◆ Available data ◆
+ + + + +
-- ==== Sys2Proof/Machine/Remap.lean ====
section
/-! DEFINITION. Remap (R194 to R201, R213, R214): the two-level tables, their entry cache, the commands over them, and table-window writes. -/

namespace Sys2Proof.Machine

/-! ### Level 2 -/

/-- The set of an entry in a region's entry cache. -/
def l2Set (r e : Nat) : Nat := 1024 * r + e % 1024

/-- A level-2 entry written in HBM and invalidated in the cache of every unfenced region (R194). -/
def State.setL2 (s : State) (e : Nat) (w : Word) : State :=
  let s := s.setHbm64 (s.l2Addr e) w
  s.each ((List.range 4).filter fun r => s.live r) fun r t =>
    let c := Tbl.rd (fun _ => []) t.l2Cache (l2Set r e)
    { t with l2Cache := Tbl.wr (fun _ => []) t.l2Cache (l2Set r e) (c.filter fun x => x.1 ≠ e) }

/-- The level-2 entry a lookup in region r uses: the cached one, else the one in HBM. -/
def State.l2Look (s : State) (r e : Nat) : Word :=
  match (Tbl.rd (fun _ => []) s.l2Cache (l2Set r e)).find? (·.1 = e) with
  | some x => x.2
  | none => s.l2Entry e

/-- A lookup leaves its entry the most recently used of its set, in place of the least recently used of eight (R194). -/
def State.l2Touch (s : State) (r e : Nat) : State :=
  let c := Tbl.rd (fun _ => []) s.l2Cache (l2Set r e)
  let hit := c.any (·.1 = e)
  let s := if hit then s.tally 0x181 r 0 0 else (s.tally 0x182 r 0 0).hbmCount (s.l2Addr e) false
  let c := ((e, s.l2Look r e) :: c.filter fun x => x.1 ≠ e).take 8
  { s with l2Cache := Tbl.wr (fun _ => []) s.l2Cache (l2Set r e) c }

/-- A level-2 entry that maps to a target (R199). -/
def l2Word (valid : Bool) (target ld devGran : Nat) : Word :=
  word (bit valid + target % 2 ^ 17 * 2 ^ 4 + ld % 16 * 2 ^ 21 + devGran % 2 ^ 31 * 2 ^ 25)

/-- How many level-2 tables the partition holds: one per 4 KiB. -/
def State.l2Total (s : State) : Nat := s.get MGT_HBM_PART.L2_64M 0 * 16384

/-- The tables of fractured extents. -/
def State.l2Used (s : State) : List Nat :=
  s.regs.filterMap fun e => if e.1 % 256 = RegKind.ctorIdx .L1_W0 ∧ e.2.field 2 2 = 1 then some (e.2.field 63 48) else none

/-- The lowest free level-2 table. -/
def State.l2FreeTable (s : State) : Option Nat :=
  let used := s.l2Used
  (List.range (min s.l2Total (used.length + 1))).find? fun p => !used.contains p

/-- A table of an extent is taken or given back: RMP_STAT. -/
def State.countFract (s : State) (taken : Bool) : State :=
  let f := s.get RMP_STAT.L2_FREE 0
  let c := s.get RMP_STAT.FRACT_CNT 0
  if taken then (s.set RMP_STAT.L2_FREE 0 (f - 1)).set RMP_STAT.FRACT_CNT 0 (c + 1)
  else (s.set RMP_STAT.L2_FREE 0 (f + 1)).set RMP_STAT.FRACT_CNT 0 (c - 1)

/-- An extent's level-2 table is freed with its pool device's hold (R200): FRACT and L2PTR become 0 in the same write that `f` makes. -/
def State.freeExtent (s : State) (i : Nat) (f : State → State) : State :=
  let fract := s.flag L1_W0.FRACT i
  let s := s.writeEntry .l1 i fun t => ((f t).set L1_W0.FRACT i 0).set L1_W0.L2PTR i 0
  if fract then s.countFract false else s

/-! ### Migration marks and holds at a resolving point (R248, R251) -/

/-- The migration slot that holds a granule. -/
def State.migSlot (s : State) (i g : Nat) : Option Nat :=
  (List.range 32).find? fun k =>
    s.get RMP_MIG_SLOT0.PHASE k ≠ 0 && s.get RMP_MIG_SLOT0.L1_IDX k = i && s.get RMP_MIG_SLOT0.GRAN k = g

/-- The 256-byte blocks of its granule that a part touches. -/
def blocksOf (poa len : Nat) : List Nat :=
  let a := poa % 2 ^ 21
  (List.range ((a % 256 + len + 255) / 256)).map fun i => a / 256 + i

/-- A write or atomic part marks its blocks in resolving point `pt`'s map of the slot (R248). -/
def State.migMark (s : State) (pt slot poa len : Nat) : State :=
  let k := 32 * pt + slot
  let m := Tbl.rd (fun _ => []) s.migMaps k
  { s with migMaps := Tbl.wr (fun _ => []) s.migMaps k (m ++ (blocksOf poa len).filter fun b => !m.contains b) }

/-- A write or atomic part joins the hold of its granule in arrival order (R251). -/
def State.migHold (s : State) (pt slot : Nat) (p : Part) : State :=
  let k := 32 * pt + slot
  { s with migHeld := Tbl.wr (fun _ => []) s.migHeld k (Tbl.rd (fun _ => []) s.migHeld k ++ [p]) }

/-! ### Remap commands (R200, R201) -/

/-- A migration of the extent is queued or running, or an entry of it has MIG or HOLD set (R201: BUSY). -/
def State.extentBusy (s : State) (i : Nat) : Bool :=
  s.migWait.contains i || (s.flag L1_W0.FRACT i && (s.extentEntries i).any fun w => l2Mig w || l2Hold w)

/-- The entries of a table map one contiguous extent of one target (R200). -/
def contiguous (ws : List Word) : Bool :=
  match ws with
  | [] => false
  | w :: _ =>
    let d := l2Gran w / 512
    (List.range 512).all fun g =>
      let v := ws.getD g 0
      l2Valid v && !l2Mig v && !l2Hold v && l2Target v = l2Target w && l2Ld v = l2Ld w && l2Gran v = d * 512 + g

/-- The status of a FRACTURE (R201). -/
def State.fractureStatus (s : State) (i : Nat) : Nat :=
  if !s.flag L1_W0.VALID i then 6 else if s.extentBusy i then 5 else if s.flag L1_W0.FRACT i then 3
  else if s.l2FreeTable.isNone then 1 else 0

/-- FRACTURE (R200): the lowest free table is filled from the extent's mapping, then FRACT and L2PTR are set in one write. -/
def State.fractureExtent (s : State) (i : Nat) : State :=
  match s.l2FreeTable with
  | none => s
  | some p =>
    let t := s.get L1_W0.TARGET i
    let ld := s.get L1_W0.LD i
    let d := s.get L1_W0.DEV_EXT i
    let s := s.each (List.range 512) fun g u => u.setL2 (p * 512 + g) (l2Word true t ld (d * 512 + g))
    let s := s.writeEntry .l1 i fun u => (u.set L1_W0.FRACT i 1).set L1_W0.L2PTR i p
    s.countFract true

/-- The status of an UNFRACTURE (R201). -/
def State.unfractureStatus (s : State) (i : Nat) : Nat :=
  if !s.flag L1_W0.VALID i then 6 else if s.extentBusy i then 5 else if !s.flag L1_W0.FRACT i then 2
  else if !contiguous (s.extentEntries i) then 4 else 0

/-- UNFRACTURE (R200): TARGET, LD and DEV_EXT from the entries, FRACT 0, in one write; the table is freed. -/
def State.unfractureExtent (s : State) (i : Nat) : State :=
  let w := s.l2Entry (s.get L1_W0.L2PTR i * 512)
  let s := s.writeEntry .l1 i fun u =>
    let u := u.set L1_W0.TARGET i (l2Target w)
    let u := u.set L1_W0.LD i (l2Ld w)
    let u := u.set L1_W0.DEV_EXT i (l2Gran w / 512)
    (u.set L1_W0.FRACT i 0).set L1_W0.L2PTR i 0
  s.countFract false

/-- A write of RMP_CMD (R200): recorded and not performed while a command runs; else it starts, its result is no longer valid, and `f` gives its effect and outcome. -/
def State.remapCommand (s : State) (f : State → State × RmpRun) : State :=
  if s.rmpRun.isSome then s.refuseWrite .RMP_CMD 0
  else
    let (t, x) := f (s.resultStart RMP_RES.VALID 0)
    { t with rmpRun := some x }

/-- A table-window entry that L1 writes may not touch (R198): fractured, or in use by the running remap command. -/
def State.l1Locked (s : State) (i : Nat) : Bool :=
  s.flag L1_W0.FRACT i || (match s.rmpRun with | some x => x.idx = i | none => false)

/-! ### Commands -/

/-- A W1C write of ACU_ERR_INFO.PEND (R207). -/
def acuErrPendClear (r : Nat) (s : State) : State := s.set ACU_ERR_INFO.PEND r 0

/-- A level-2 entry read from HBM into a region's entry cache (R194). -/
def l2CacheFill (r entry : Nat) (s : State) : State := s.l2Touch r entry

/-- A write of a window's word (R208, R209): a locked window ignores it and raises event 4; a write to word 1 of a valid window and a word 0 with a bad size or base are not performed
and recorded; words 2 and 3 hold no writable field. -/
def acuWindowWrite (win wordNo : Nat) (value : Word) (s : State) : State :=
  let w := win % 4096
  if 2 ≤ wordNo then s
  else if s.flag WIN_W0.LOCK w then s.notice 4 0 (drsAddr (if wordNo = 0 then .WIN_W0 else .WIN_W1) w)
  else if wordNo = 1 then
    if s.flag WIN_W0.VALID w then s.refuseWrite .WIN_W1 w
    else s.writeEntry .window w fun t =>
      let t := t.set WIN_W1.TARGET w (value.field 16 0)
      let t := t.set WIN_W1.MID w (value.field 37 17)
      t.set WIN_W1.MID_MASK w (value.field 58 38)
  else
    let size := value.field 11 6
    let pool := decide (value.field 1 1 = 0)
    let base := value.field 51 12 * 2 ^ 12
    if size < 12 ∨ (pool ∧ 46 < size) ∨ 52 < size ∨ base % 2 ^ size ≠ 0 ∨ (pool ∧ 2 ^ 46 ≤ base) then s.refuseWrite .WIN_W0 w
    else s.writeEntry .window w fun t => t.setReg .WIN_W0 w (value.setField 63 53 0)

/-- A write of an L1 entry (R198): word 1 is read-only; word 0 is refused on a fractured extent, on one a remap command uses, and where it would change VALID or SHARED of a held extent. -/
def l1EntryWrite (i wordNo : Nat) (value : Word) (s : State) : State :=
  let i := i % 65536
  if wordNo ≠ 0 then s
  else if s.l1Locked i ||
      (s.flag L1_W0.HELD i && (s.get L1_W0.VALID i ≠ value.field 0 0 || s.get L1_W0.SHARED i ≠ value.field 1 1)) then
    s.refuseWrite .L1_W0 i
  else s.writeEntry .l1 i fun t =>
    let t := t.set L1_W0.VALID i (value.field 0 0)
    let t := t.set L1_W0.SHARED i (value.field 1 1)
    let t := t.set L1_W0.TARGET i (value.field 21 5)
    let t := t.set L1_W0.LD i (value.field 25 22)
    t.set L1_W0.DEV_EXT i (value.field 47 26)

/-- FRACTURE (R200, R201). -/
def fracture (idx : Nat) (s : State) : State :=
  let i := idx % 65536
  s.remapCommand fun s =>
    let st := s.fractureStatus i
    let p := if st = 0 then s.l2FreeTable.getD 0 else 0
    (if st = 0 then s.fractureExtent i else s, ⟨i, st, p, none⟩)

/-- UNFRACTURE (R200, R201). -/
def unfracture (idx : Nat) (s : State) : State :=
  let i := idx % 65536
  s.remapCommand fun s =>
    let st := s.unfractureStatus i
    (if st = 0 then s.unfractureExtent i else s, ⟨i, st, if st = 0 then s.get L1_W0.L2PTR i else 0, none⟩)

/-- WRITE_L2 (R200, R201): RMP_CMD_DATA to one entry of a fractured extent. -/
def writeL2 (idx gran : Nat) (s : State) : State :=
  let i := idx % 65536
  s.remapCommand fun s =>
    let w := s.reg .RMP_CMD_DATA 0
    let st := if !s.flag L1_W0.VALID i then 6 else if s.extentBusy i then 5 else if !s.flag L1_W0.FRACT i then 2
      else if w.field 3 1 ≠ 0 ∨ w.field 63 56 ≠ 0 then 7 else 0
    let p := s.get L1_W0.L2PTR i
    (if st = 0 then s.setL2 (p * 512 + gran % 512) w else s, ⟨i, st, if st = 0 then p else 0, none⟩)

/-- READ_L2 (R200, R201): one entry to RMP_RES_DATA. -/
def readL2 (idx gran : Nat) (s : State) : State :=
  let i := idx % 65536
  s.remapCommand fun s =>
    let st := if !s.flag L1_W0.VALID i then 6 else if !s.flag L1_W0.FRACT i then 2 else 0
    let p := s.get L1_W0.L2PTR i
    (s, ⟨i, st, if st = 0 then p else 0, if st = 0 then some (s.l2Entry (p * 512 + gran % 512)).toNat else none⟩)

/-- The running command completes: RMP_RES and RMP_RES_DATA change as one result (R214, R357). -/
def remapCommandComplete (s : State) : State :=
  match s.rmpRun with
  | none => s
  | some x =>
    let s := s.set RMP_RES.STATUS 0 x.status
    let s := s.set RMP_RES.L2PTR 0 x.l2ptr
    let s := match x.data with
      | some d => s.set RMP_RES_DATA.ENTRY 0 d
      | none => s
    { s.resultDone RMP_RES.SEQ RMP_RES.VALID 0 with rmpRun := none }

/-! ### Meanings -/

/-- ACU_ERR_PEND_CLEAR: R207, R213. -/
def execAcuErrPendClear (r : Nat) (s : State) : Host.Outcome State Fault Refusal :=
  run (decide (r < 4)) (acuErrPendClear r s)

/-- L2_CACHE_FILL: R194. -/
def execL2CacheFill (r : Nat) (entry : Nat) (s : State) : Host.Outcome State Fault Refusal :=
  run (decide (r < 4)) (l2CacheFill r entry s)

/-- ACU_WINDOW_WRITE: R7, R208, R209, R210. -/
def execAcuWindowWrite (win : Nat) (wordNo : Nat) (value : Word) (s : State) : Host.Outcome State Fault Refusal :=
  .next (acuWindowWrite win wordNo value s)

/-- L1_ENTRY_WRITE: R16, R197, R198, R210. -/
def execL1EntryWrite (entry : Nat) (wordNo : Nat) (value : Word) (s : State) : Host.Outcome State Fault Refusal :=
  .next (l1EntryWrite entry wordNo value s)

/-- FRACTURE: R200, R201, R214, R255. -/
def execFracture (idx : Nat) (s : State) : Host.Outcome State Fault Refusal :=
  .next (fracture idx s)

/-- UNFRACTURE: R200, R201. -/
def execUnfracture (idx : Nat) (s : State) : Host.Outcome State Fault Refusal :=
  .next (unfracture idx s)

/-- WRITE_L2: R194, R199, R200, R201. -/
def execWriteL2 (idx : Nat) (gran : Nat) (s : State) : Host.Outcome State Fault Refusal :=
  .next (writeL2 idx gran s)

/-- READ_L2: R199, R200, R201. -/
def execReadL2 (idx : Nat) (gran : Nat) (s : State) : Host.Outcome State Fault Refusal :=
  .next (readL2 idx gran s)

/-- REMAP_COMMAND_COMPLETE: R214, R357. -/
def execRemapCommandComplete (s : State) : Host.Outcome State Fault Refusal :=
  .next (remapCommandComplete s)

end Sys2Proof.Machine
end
+ + + + +
◆ Task requirements ◆
When you reach the line in the material above that holds "table-window writes. -/", begin reproducing lines exactly, and stop after the line that holds "def State.setL2 (s".

◆ Result for this task ◆
/-! DEFINITION. Remap (R194 to R201, R213, R214): the two-level tables, their entry cache, the commands over them, and table-window writes. -/

namespace Sys2Proof.Machine

/-! ### Level 2 -/

/-- The set of an entry in a region's entry cache. -/
def l2Set (r e : Nat) : Nat := 1024 * r + e % 1024

/-- A level-2 entry written in HBM and invalidated in the cache of every unfenced region (R194). -/
def State.setL2 (s : State) (e : Nat) (w : Word) : State :=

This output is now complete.